Japanese passenger train service

The S-Train is a reserved-seat Commuter Liner train service operated mainly by Seibu Railway, along with Tokyo Metro, Tokyu Corporation, and Yokohama Minatomirai Railway.

== Summary ==
S-Train service was first announced by the four operating companies on 16 June 2016, with further details being given on 10 January 2017. The service is centered on Seibu Railway, and uses their 40000 series trains. Within the four operating companies, the S-Train is the first-ever reserved-seat train to operate on the Tokyu and Minatomirai railways.

The name "S-Train" was used by the 4 companies during trademark registration on 21 November 2016, and has been trademarked since 21 April 2017 (No. 5941839). The "S" in "S-Train" stands for the following:

- Scene: Used in different scenarios, like commuting to work, going to school or going on outings
- Seat: Comfortable reserved seats
- Seamless: Seamless journey thanks to through service without interchange
- Seibu

The logo has three different colours, each with unique meanings. The upper part of the "S" is coloured green, signifying the greenery alongside the Chichibu Line; the lower part of the "S" is coloured blue, signifying the Minatomirai Line, whose signature colour is also blue; and the text "S-TRAIN" is grey, signifying the urbanisation around Shibuya and Toyosu, which the train serves.
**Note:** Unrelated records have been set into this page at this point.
-- ==== Sys2Proof/Machine/Host.lean ====
section
/-! DEFINITION. The host's side: START (60_exceptions.md R261, R262), the two resets (70_reset_and_hazards.md R290 to R293),
the writes of CTRL (10_state.md R39), and the accesses to both windows (20_memory.md R79, R80). -/

namespace Sys2Proof.Machine

/-! ## START -/

/-- The copies an accepted START latches (10_state.md R58, 60_exceptions.md R261). -/
def State.latch (s : State) : Latched :=
  ⟨s.cmd, s.args.src, s.args.dst, s.args.count, s.args.aux, s.args.p0, s.args.p1, s.args.p2,
   s.args.f0.value, s.args.f1.value, s.args.f2.value⟩

/-- START (60_exceptions.md R261, R262): accepted when BUSY = 0; while BUSY = 1 it only sets MISSED. -/
def State.start (s : State) : State :=
  if s.status.busy then { s with status := s.status.startMissed }
  else
    { s with
      latched := s.latch
      status := s.status.started
      errIdx := 0
      outLen := 0
      clampCnt := 0
      resF0 := Pair.zero
      resF1 := Pair.zero }

/-! ## Held accesses -/

/-- A sample-memory access takes effect (20_memory.md R79, R81): a read returns its bytes, a write stores them, little-endian. -/
def State.memEffect (s : State) : MemAccess → State
  | .read a n => { s with replies := s.replies ++ [BitVec.ofNat 64 (s.memRead a n)] }
  | .write a n v => s.memWrite a n v.toNat

/-- The accesses take effect, oldest first. -/
def State.memEffects (s : State) (l : List MemAccess) : State := l.foldl State.memEffect s

/-- BUSY is 0 again: every held access takes effect (20_memory.md R80). -/
def State.release (s : State) : State := State.memEffects { s with held := [] } s.held

/-! ## Resets -/

/-- Every register at its value of 10_state.md R63 and the engine state IDLE; the sample memory is not touched. The latched
command and the frame buffer, unspecified there, take the values of State.reset: DESIGN CHOICE, unsafe
(notes/assumptions/8.md). -/
def State.resetRegisters (s : State) : State :=
  { s with
    irqEn := State.reset.irqEn
    status := State.reset.status
    cmd := State.reset.cmd
    errIdx := State.reset.errIdx
    outLen := State.reset.outLen
    clampCnt := State.reset.clampCnt
    args := State.reset.args
    resF0 := State.reset.resF0
    resF1 := State.reset.resF1
    latched := State.reset.latched
    frame := State.reset.frame }

/-- A command as its arm of exec runs it: its checks and its destination region. -/
def planOf (i : Instr) (s : State) : Plan :=
  match i with
  | .mapBpsk => planMapBpsk s
  | .mapQpsk norm => planMapQpsk norm s
  | .mapQam16 => planMapQam16 s
  | .firLowpass dcnorm => planFirLowpass dcnorm s
  | .firRcos => planFirRcos s
  | .pulseShape same => planPulseShape same s
  | .ofdmMod refset => planOfdmMod refset s
  | .chirp => planChirp s
  | .dacQuant ch fixed bits => planDacQuant ch fixed bits s

/-- The bytes a soft reset during BUSY leaves unspecified (70_reset_and_hazards.md R293): the destination region of the
latched command, or none where its word is illegal or its operands or regions fail a check. -/
def State.abandonedRegion (s : State) : Region :=
  match decode s.latched.cmd with
  | .illegal _ _ => ⟨0, 0⟩
  | .command i =>
    match firstFailure (planOf i s).early with
    | some _ => ⟨0, 0⟩
    | none => (planOf i s).dst

/-- The latched command is abandoned: each byte of its destination region is set to a free value
(70_reset_and_hazards.md R293). -/
def State.abandon (s : State) : State :=
  { s with
    mem := Memory.fill (Config.abandonedByte s.abandons) s.mem s.abandonedRegion.base s.abandonedRegion.len
    abandons := s.abandons + 1 }

/-- The soft reset (70_reset_and_hazards.md R292). -/
def State.softReset (s : State) : State :=
  (if s.status.busy then s.abandon else s).resetRegisters.release

/-- The power-on reset (70_reset_and_hazards.md R291): the registers as after reset, and every byte of the sample memory
unspecified again. -/
def State.powerOnReset (s : State) : State :=
  State.release { s.resetRegisters with mem := State.reset.mem, powerOns := s.powerOns + 1 }

/-! ## Register accesses -/

/-- A write of CTRL (10_state.md R39): a soft reset first, and alone; otherwise IRQ_EN, and then START. -/
def State.writeCtrl (s : State) (w : Word) : State :=
  if w.getLsbD 1 then s.softReset
  else if w.getLsbD 0 then State.start { s with irqEn := w.getLsbD 2 }
  else { s with irqEn := w.getLsbD 2 }

/-- A write of the register window at an offset (10_state.md R31, R34): nothing happens where no register is. -/
def State.writeWindow (s : State) (offset : Nat) (w : Word) : State :=
  match regAt offset with
  | some .ctrl => s.writeCtrl w
  | some r => s.writeReg r w
  | none => s

/-- A register-window access the host can make: 32 bits, aligned, within the window (10_state.md R31). -/
def regAccessOk (offset bytes : Nat) : Bool :=
  decide (bytes = 4) && decide (offset % 4 = 0) && decide (offset < Config.regWindowBytes)

/-- A register-window access (10_state.md R31, R33). -/
def State.regAccess (s : State) : RegAccess → Host.Outcome State Fault Refusal
  | .read off n =>
    if regAccessOk off n then .next { s with replies := s.replies ++ [(s.readWindow off).setWidth 64] }
    else .refused (.registerAccess off n)
  | .write off n w => if regAccessOk off n then .next (s.writeWindow off w) else .refused (.registerAccess off n)

/-! ## Sample-memory accesses -/

/-- The offset and width of an access. -/
def MemAccess.span : MemAccess → Nat × Nat
  | .read a n => (a, n)
  | .write a n _ => (a, n)

/-- A sample-memory access the host can make: 1, 2, 4 or 8 bytes, naturally aligned, wholly below MEM_BYTES
(20_memory.md R79). -/
def memAccessOk (memBytes offset bytes : Nat) : Bool :=
  [1, 2, 4, 8].contains bytes && decide (offset % bytes = 0) && decide (offset + bytes ≤ memBytes)

/-- A sample-memory access (20_memory.md R79, R80): held while BUSY = 1, otherwise performed. -/
def State.memAccess (s : State) (a : MemAccess) : Host.Outcome State Fault Refusal :=
  if memAccessOk s.params.memBytes a.span.1 a.span.2 then
    (if s.status.busy then .next { s with held := s.held ++ [a] } else .next (s.memEffect a))
  else .refused (.memoryAccess a.span.1 a.span.2)

/-! ## Host addresses -/

/-- The host address lies in the register window (20_memory.md R83). -/
def inRegWindow (p : Params) (addr : Nat) : Bool :=
  decide (p.hostRegBase ≤ addr) && decide (addr < p.hostRegBase + Config.regWindowBytes)

/-- The host address lies in the sample-memory window (20_memory.md R71, R83). -/
def inMemWindow (p : Params) (addr : Nat) : Bool :=
  decide (p.hostMemBase ≤ addr) && decide (addr < p.hostMemBase + p.memBytes)

/-- A read at a host address, of the window the address lies in (20_memory.md R71, R83). -/
def State.busRead (s : State) (addr n : Nat) : Host.Outcome State Fault Refusal :=
  if inRegWindow s.params addr then s.regAccess (.read (addr - s.params.hostRegBase) n)
  else if inMemWindow s.params addr then s.memAccess (.read (addr - s.params.hostMemBase) n)
  else .fault (.noSuchAddress addr)

/-- A write at a host address, of the window the address lies in (20_memory.md R71, R83). -/
def State.busWrite (s : State) (addr n : Nat) (v : BitVec 64) : Host.Outcome State Fault Refusal :=
  if inRegWindow s.params addr then s.regAccess (.write (addr - s.params.hostRegBase) n (v.setWidth 32))
  else if inMemWindow s.params addr then s.memAccess (.write (addr - s.params.hostMemBase) n v)
  else .fault (.noSuchAddress addr)

/-- One poll of WAIT (30_encoding.md R114): RD32 STATUS, and, while DONE = 0, ENGINE moves before the next poll. -/
def State.poll (s : State) : State :=
  { s with
    replies := s.replies ++ [s.status.word.setWidth 64]
    inputs := if s.status.done then s.inputs else .engine :: .wait :: s.inputs }

end Sys2Proof.Machine
end

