-- ==== Sys2Proof/Safety.lean ====
section
/-! DEFINITION. What counts as a good state and a good run, in the terms the statements use: the invariant every step keeps,
how a command ends, what it leaves alone, and the spec's formulas written out apart from the machine. -/

namespace Sys2Proof.Machine

/-! ## The invariant -/

/-- The (ERRCODE, ERRSUB) pairs of 60_exceptions.md R264, and (0, 0) for no error. -/
def reportPairs : List (Nat × Nat) :=
  [(0x00, 0), (0x01, 1), (0x02, 1), (0x03, 1), (0x03, 2), (0x03, 3), (0x03, 4), (0x03, 5), (0x03, 6), (0x03, 7),
   (0x03, 8), (0x03, 9), (0x04, 1), (0x04, 2), (0x04, 3), (0x04, 4), (0x04, 5), (0x04, 6), (0x04, 7), (0x05, 1),
   (0x05, 2), (0x10, 1), (0x10, 2), (0x11, 1), (0x11, 2), (0x11, 3), (0x11, 4), (0x11, 5), (0x11, 6), (0x11, 7),
   (0x12, 1), (0x12, 2), (0x12, 3), (0x13, 1), (0x13, 2), (0x13, 3), (0x14, 1), (0x14, 2)]

/-- The registers a START clears are clear (60_exceptions.md R261). -/
def State.reportClear (s : State) : Prop :=
  s.status.done = false ∧ s.status.err = false ∧ s.status.errCode = 0 ∧ s.status.errSub = 0 ∧ s.status.errOp = 0 ∧
    s.errIdx = 0 ∧ s.outLen = 0 ∧ s.clampCnt = 0 ∧ s.resF0 = Pair.zero ∧ s.resF1 = Pair.zero

/-- The invariant: the memory is in its canonical form, an access is held only while BUSY = 1 (20_memory.md R80), a running
command's report is clear (60_exceptions.md R261), no pair outside R264 is ever in STATUS, ERR = 1 only with an error code,
and the frame buffer holds at most MAX_FFT samples (10_state.md R60). -/
def State.Inv (s : State) : Prop :=
  Memory.wf s.mem = true ∧
  (s.status.busy = false → s.held = []) ∧
  (s.status.busy = true → s.reportClear) ∧
  (s.status.errCode.toNat, s.status.errSub.toNat) ∈ reportPairs ∧
  (s.status.err = true → s.status.errCode ≠ 0) ∧
  s.frame.length ≤ s.params.maxFft

/-! ## How a command ends -/

/-- Outside [base, base + len) every byte of the sample memory reads as before. -/
def BytesKeptOutside (s t : State) (base len : Nat) : Prop :=
  ∀ a, a < base ∨ base + len ≤ a → t.readByte a = s.readByte a

/-- Every byte of the sample memory reads as before. -/
def BytesKept (s t : State) : Prop := ∀ a, t.readByte a = s.readByte a

/-- A host access of the sample memory takes effect (20_memory.md R79, R94): a read returns the bytes from its offset,
little-endian, and a write stores its bytes and no other. -/
def AccessDone (s : State) : MemAccess → State → Prop
  | .read a n, t => t = { s with replies := s.replies ++ [BitVec.ofNat 64 (s.memRead a n)] }
  | .write a n v, t => t = { s with mem := t.mem } ∧ BytesKeptOutside s t a n ∧
      ∀ k < n, t.readByte (a + k) = BitVec.ofNat 8 (v.toNat / 2 ^ (8 * k))

/-- The accesses take effect one after another, in the order listed (20_memory.md R80, R87). -/
def AccessesDone : State → List MemAccess → State → Prop
  | s, [], t => t = s
  | s, m :: rest, t => ∃ u, AccessDone s m u ∧ AccessesDone u rest t

/-- What no command changes: the parameters, IRQ_EN, CMD, the operand registers, the latched command, MISSED, and the host's
side (10_state.md R41, R53, R54, R58, R64). -/
def CommandKeeps (s t : State) : Prop :=
  t.params = s.params ∧ t.irqEn = s.irqEn ∧ t.cmd = s.cmd ∧ t.args = s.args ∧ t.latched = s.latched ∧
    t.status.missed = s.status.missed ∧ t.powerOns = s.powerOns ∧ t.abandons = s.abandons ∧ t.inputs = s.inputs ∧
    t.held = s.held ∧ t.replies = s.replies

/-- The command has completed without error and written `n` elements (60_exceptions.md R269): BUSY and ERR are 0, DONE is 1,
OUTLEN is `n`, and the error fields, ERRIDX, CLAMPCNT and everything `CommandKeeps` names are as they were. -/
def EndsWell (s t : State) (n : Nat) : Prop :=
  CommandKeeps s t ∧ t.status.busy = false ∧ t.status.done = true ∧ t.status.err = false ∧
    t.status.errCode = s.status.errCode ∧ t.status.errSub = s.status.errSub ∧ t.status.errOp = s.status.errOp ∧
    t.errIdx = s.errIdx ∧ t.clampCnt = s.clampCnt ∧ t.outLen = BitVec.ofNat 32 n

/-- RES_F0 and RES_F1 are as they were. -/
def ResultsKept (s t : State) : Prop := t.resF0 = s.resF0 ∧ t.resF1 = s.resF1

/-- The error completion of 60_exceptions.md R266, with ERRCODE, ERRSUB and ERRIDX: nothing is written to memory, and no
other register changes. -/
def EndsBadly (s t : State) (code sub idx : Nat) : Prop :=
  CommandKeeps s t ∧ BytesKept s t ∧ t.frame = s.frame ∧
    t.status.busy = false ∧ t.status.done = true ∧ t.status.err = true ∧
    t.status.errCode.toNat = code ∧ t.status.errSub.toNat = sub ∧
    t.status.errOp.toNat = s.latched.cmd.toNat % 256 ∧ t.errIdx.toNat = idx % 2 ^ 32 ∧
    t.outLen = 0 ∧ t.clampCnt = 0 ∧ t.resF0 = Pair.zero ∧ t.resF1 = Pair.zero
In terms of service type, the S-Train is uniquely positioned. It is positioned lower than Seibu's limited express (the Red Arrow) on the Seibu service hierarchy, but is placed higher than Tokyu's limited express (which does not charge extra fees) in Tokyu's service hierarchy.

== Services ==
Train operation differs between weekdays and weekends.

The direction is denoted by "Up" and "Down", where trains for Toyosu or Motomachi-Chukagai are "up" and trains for Chichibu or Tokorozawa are "down". This is based on Seibu's standards, in which southbound services are "up", and northbound services are "down". The S-Train follows Seibu's standards because it is the main operator of the service. A further reason for using Seibu's standards is to prevent confusion, as Tokyo Metro and Tokyu use reversed denotations of service direction compared to Seibu.

Since all seats on the S-Train are reserved, there are special conductors (specially called "Train Crew" within Tokyu sections) to make sure passengers have purchased seat reservations. Because of this, the S-Train differs from regular Tokyo Metro services, as all S-Train services use driver-only operation.

=== Weekdays ===
On weekdays, S-Trains operate mainly to serve commuters. They run between Tokorozawa and Toyosu, on the Seibu Ikebukuro and Yurakucho Lines, and the Tokyo Metro Yurakucho Line.

There are 6 Toyosu-bound trains and 5 Tokorozawa-bound trains every weekday. S-Trains operate during the evening rush hours, except for one Toyosu-bound train which operates in early morning.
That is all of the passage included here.